By regularly monitoring expenditures, forecasting costs, and implementing financial best practices in cloud management, organizations can balance cost savings and operational efficacy, ensuring that their data strategies are economically and functionally robust. In 2024, we will see a significant rise in the use of FinOps dashboards to better manage cloud data charges.
Data Security and Governance Will Need To Be Simplified
Poorly integrated data impacts the agility of an organization on many levels, but this impact is perhaps felt most strongly in data security and governance. Because it takes time to update the myriad of siloed systems individually, it is impossible to secure or govern all enterprise systems simultaneously.
To meet this challenge, organizations are leveraging global policies for data security and governance. Global data security policies can be based not only on user roles, but also on location, so that a person on vacation might not be able to access the data from the main office. Global data governance policies too can automatically standardize the spelling of certain words, across the different systems within a company.
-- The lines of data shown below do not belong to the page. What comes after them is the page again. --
-- ==== Sys2Proof/Machine/Ops.lean ====
section
/-! DEFINITION. The operations every meaning is built from: the passing of time, calendar time and its uncertainty,
domains and ready bits, interrupt sources, host memory writes, reports and the FAULT report. -/

namespace Sys2Proof.Machine

/-! ### Parts of the state -/

def State.onSys (f : SysRegs → SysRegs) (s : State) : State := { s with sys := f s.sys }
def State.onNv (f : Nv → Nv) (s : State) : State := { s with nv := f s.nv }
def State.onOut (f : Out → Out) (s : State) : State := { s with out := f s.out }
def State.onPrs (f : Prs → Prs) (s : State) : State := { s with prs := f s.prs }
def State.onTbu (f : Tbu → Tbu) (s : State) : State := { s with tbu := f s.tbu }
def State.onIcu (f : Icu → Icu) (s : State) : State := { s with icu := f s.icu }
def State.onEvr (f : Evr → Evr) (s : State) : State := { s with evr := f s.evr }
def State.onHre (f : Hre → Hre) (s : State) : State := { s with hre := f s.hre }
def State.onGle (f : Gle → Gle) (s : State) : State := { s with gle := f s.gle }
def State.onEsc (f : Esc → Esc) (s : State) : State := { s with esc := f s.esc }
def State.onMpg (f : Mpg → Mpg) (s : State) : State := { s with mpg := f s.mpg }
def State.onPse (f : Pse → Pse) (s : State) : State := { s with pse := f s.pse }
def State.onGnb (f : Gnb → Gnb) (s : State) : State := { s with gnb := f s.gnb }
def State.onFlp (f : Flp → Flp) (s : State) : State := { s with flp := f s.flp }
def State.onDlk (f : Dlk → Dlk) (s : State) : State := { s with dlk := f s.dlk }
def State.onLsb (f : Lsb → Lsb) (s : State) : State := { s with lsb := f s.lsb }
def State.onFbu (f : Fbu → Fbu) (s : State) : State := { s with fbu := f s.fbu }
def State.onRge (f : Rge → Rge) (s : State) : State := { s with rge := f s.rge }
def State.onLca (f : Lca → Lca) (s : State) : State := { s with lca := f s.lca }

/-- A ring's registers and queues (R53). -/
def State.ring (s : State) (n : Nat) : Ring := Tbl.get {} s.hre.rings n

/-- Ring `n` changed by `f`. -/
def State.onRing (n : Nat) (f : Ring → Ring) (s : State) : State :=
  s.onHre fun h => { h with rings := Tbl.modify {} h.rings n f }

/-- The member of the family (R2). -/
def State.part (s : State) : Part := s.sys.part

/-! ### Time -/

/-- 1 µs, 1 ms and 1 s of device ticks (R11). -/
def usTicks : Nat := 200
def msTicks : Nat := 200000
def secTicks : Nat := 200000000

/-- `dt` TMR cycles pass. Device ticks count only while the PLL is locked (R24); the wall count stands for the clocks
that do not depend on it. -/
def State.elapse (s : State) (dt : Nat) : State :=
  s.onTbu fun t => { t with tick := if t.pllLocked then t.tick + dt else t.tick, wall := t.wall + dt }

/-- The device tick now (R25). -/
def State.now (s : State) : Nat := s.tbu.tick

/-- The BUS cycle now: two TMR cycles (R23). -/
def State.cycle (s : State) : Nat := s.now / 2

/-- Calendar time at a device tick, ns (R27, R37): 0 while it is not valid. -/
def Tbu.calAt (t : Tbu) (tick : Nat) : Int :=
  if t.calValid then
    let d : Int := (tick : Int) - t.calTick
    t.calBase + 5 * d + Int.fdiv ((t.freq + t.slew) * d) 200000000
  else 0

/-- Calendar time at a device tick as a 64-bit field. -/
def Tbu.calField (t : Tbu) (tick : Nat) : Nat := toTwos 64 (t.calAt tick)

/-- Calendar time now as a 64-bit field. -/
def State.cal (s : State) : Nat := s.tbu.calField s.now

/-- The balance's model re-based at a device tick, so that a change of its rate leaves the past as it was. -/
def Tbu.rebase (t : Tbu) (tick : Nat) : Tbu :=
  if t.calValid then { t with calBase := t.calAt tick, calTick := tick } else t

/-- TBU_UNC (R35): saturating, and 0xFFFF_FFFF without calendar time. -/
def Tbu.uncAt (t : Tbu) (tick : Nat) : Nat :=
  if t.calValid then
    match t.bal with
    | .locked => min 0xFFFFFFFF (t.srcUnc + 20)
    | _ =>
      let d := tick - t.lossTick
      min 0xFFFFFFFF (t.srcUnc +
        (t.rate * d * 200000000000 + t.accel * d * d) / (200000000 * 200000000 * 1000))
  else 0xFFFFFFFF

/-- The balance state's code (R34). -/
def BalState.code : BalState → Nat
  | .freerun => 0
  | .holdover => 1
  | .locked => 2

/-- The time-quality byte (R36). -/
def Tbu.tqual (t : Tbu) (tick : Nat) : Nat :=
  let stepped := match t.stepTick with
    | some k => decide (tick ≤ k + 2 * secTicks)
    | none => false
  t.bal.code + 4 * b2n t.calValid + 8 * b2n t.slewEnd.isSome + 16 * t.source + 128 * b2n stepped

/-! ### Domains and ready bits -/

/-- Whether power domain `d` (R358) is powered and out of reset. -/
def State.powered (s : State) (d : Nat) : Bool := s.prs.powered.getLsbD d

/-- Whether ready bit `b` (R360) is set. -/
def State.isReady (s : State) (b : Nat) : Bool := s.prs.ready.getLsbD b

/-- The domain an interrupt source's block lives in (R14, R326). -/
def srcDomain (n : Nat) : Nat :=
  if n < 64 then 1
  else if n < 96 then 2
  else if n < 128 then 3
  else if n < 160 then 2
  else if n < 224 then 4
  else if n < 288 then 5
  else if n < 352 then 7
  else if n < 464 then 6
  else 0

/-! ### Interrupt sources (R327, R328) -/

/-- An interrupt source's registers and stages. -/
def State.src (s : State) (n : Nat) : Src := Tbl.get {} s.icu.srcs n

def State.onSrc (n : Nat) (f : Src → Src) (s : State) : State :=
  s.onIcu fun i => { i with srcs := Tbl.modify {} i.srcs n f }

/-- The source becomes pending at a tick, and may commit from a BUS cycle on. -/
def Src.pend (c : Src) (tick due : Nat) : Src :=
  if c.pending then c else { c with pending := true, pendTick := tick, dueCycle := due }

/-- The coalescing window closes and the source becomes pending (R328); it may commit one BUS cycle later (R339). -/
def Src.closeWindow (c : Src) (tick : Nat) : Src :=
  { (c.pend tick (tick / 2 + 1)) with windowTick := none, windowCount := 0, windowDone := true, setCycle := some (tick / 2) }

/-- An accepted event: the counter, then coalescing (R327, R328), which sets the pending bit in the next BUS cycle
(R339). -/
def Src.accept (c : Src) (tick : Nat) : Src :=
  let c := { c with events := satAdd 255 c.events 1, lastTick := some tick }
  if c.windowDone then c
  else
    let c := { c with windowTick := some (c.windowTick.getD tick), windowCount := c.windowCount + 1 }
    if c.count ≤ c.windowCount then c.closeWindow (tick + 2) else c

/-- Whether the filter merges an event into the last accepted one (R327), in BUS cycles of 2 ticks. -/
def Src.merges (c : Src) (tick : Nat) : Bool :=
  match c.lastTick with
  | some k => decide (tick / 2 < k / 2 + c.filter)
  | none => false

/-- One event on a source through the stages of R327. -/
def Src.event (c : Src) (tick : Nat) : Src := if c.merges tick then c else c.accept tick

/-- Source `n` raises an event; a block whose domain is off raises none (R326). -/
def State.raise (n : Nat) (s : State) : State :=
  if s.powered (srcDomain n) then s.onSrc n (fun c => c.event s.now) else s

/-! ### Reports (R74-R76) -/

/-- A field of a report, a frame or a record. -/
def fld (off size val : Nat) : Fld := { off, size, val := val % 2 ^ (8 * size) }

/-- A signed field. -/
def sfld (off size : Nat) (val : Int) : Fld := { off, size, val := toTwos (8 * size) val }

/-- LENGTH of a report: the payload bytes its fields use (R74). -/
def Report.length (r : Report) : Nat :=
  r.payload.foldl (fun m f => max m (f.off + f.size)) 16 - 16

/-- The bytes of a field at an offset of a buffer of `n` bytes. -/
def fieldByte (fs : List Fld) (i : Nat) : Byte :=
  match fs.find? (fun f => decide (f.off ≤ i) && decide (i < f.off + f.size)) with
  | some f => BitVec.ofNat 8 (f.val / 2 ^ (8 * (i - f.off)))
  | none => 0

/-- The 64 bytes of a report (R74). -/
def Report.bytes (r : Report) : List Byte :=
  let fs := [fld 0 1 r.opcode, fld 1 1 r.flags, fld 2 2 r.length, fld 4 4 r.seq.toNat, fld 8 8 r.tick] ++ r.payload
  (List.range 64).map (fieldByte fs)

/-- A ring's size in slots (R53). -/
def Ring.size (r : Ring) : Nat := 2 ^ r.log2

/-- Slots of a ring that the other side has not yet taken (R53). -/
def Ring.used (r : Ring) : Nat := (r.prod - r.cons).toNat

/-- Whether the ring takes work or reports. -/
def Ring.isEnabled (r : Ring) : Bool := match r.mode with
  | .disabled => false
  | .draining => false
  | _ => true

/-- The address of a slot of a ring (R53). -/
def Ring.slotAddr (r : Ring) (i : Word) : Nat := r.base + 64 * (i.toNat % r.size)

/-- Something leaves for host memory. -/
def State.hostWrite (w : HostWrite) (s : State) : State := s.onOut fun o => { o with host := w :: o.host }

/-- LENGTH of a frame: COMMAND and COVERAGE by their records, any other to its last field (R209, R215, R226, R232). -/
def Frame.bodyBytes (f : Frame) : Nat :=
  if f.type = 2 then 8 * f.records.length
  else if f.type = 0x23 then 8 + 48 * f.records.length
  else f.body.foldl (fun n x => max n (x.off + x.size)) 0

/-- The Ethernet side of a frame and the parts of its header that are the same for all of its kind (R205, R209, R226); a
forwarded frame keeps its LENGTH. -/
def Frame.addressed (f : Frame) (etherType : Nat) : Frame :=
  { f with dst := if f.link = 0 then 0x03000000B500 else 0x03000000B600, src := 0x020000000000, etherType, version := 1,
           length := if f.forwarded then f.length else f.bodyBytes }

/-- A frame leaves on a port. -/
def State.sendFrame (f : Frame) (s : State) : State :=
  s.onOut fun o => { o with frames := f.addressed (if f.link = 0 then s.flp.etherType else s.dlk.etherType) :: o.frames }

/-- A fault flag of HRE. -/
def State.hreFault (i : Nat) (s : State) : State := s.onHre fun h => { h with fault := setFlag h.fault s.cycle i }

/-- A dropped or lost COVERAGE_DELTA counts, and raises COV_DROP (R75, R76). -/
def State.covDrop (op : Nat) (s : State) : State :=
  if op = 0x41 then (s.onHre fun h => { h with covDrop := count32 h.covDrop }).raise 55 else s

/-- A report of an opcode whose route or ring is disabled is dropped and counted (R70, R75); HRE in reset counts
nothing. -/
def State.dropRouted (op : Nat) (s : State) : State :=
  if s.powered 1 then
    ((s.onHre fun h => { h with rptDrop := Tbl.modify 0 h.rptDrop (op - 0x40) count32 }).hreFault 3).covDrop op
  else s

/-- A report that finds its ring and backlog full is dropped and counted (R76). -/
def State.dropQueued (ring op : Nat) (s : State) : State :=
  ((((s.onRing ring fun r => { r with dropped := true }).onHre fun h =>
      { h with rqDrop := Tbl.modify 0 h.rqDrop (ring - 16) count32 }).hreFault 3).raise (16 + ring)).covDrop op

/-- A report takes its sequence number and its slot (R30, R53, R74). -/
def State.writeReport (ring : Nat) (rp : Report) (s : State) : State :=
  let r := s.ring ring
  ((s.hostWrite (.report ring (r.slotAddr r.prod) { rp with seq := r.seq })).onRing ring fun r =>
    { r with seq := r.seq + 1, prod := r.prod + 1 }).raise ring

/-- Whether a report ring is full (R53). -/
def Ring.isFull (r : Ring) : Bool := decide (r.size ≤ r.used)

/-- A report for an enabled report ring: written, held in the backlog of 64, or dropped (R76). -/
def State.enqueue (ring : Nat) (rp : Report) (s : State) : State :=
  let r := s.ring ring
  let rp' := { rp with flags := rp.flags + b2n r.dropped }
  if r.backlog = [] ∧ r.isFull = false then
    (s.onRing ring fun r => { r with dropped := false }).writeReport ring rp'
  else if r.backlog.length < 64 then
    s.onRing ring fun r => { r with dropped := false, backlog := r.backlog ++ [rp'] }
  else s.dropQueued ring rp.opcode

/-- A report ring's number for an opcode, and whether its route is enabled (R75). -/
def State.route (s : State) (op : Nat) : Route := Tbl.get {} s.hre.routes (op - 0x40)

/-- A report of any opcode but COMPLETION (R75). `flags` has bit 0 clear. -/
def State.report (op flags tick : Nat) (payload : List Fld) (s : State) : State :=
  let rt := s.route op
  let ring := 16 + rt.ring
  if rt.enable = true ∧ (s.ring ring).isEnabled = true then
    s.enqueue ring { opcode := op, flags, tick, payload }
  else s.dropRouted op

/-- The FAULT report (R78). -/
def State.faultReport (code subject source value value2 : Nat) (s : State) : State :=
  s.report 0x4A 0 s.now
    [fld 16 2 code, fld 18 2 subject, fld 20 2 source, fld 24 4 value, fld 28 4 value2, fld 32 8 s.cal]

/-- A host memory access fails: HRE_FAULT.DMA_ERROR and its source (R85, R86). -/
def State.dmaError (s : State) : State := (s.hreFault 1).raise 53

/-- What a command answers. -/
abbrev Answer := Host.Outcome State Fault Refusal

/-- Host accesses reach the block: the PCIe link is up and HST is powered (R83). -/
def State.hostUp (s : State) : Bool := s.hre.linkUp && s.powered 1

/-- Host accesses reach a block: the link is up and the block's domain `d` is on (R19, R83). -/
def State.hostTo (s : State) (d : Nat) : Bool := s.hostUp && s.powered d

/-- `f` where a condition holds; otherwise nothing but the time that has passed (assumption log 3). -/
def State.when (b : Bool) (f : State → State) (s : State) : State := if b then f s else s

/-- The value of a register read that the block answers (R391). -/
def State.readOut (w : Word) (s : State) : State := s.onOut fun o => { o with readData := w }

end Sys2Proof.Machine
end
However, in order to synchronize the application of global policies in real time, such data security and governance implementations require the foundation of a logical approach to data management, and such an approach is covered in the next section.
The Future Is Logical
To overcome the challenges inherent in each of these five trends, organizations will need to be able to leverage Data Management strategies that are designed from the ground up to support distributed data. Traditional Data Management approaches rely on the physical replication of data from multiple systems into a central repository, like a data warehouse or data lake, but such approaches, by definition and also in practice, do not support inherently distributed data. In contrast, logical Data Management approaches enable real-time connections to disparate data without replication, to support inherently distributed data.
As a result, logical Data Management will be here to stay in 2024 and beyond, as it enables every organization to manage distributed data in the most efficient and cost-effective way possible.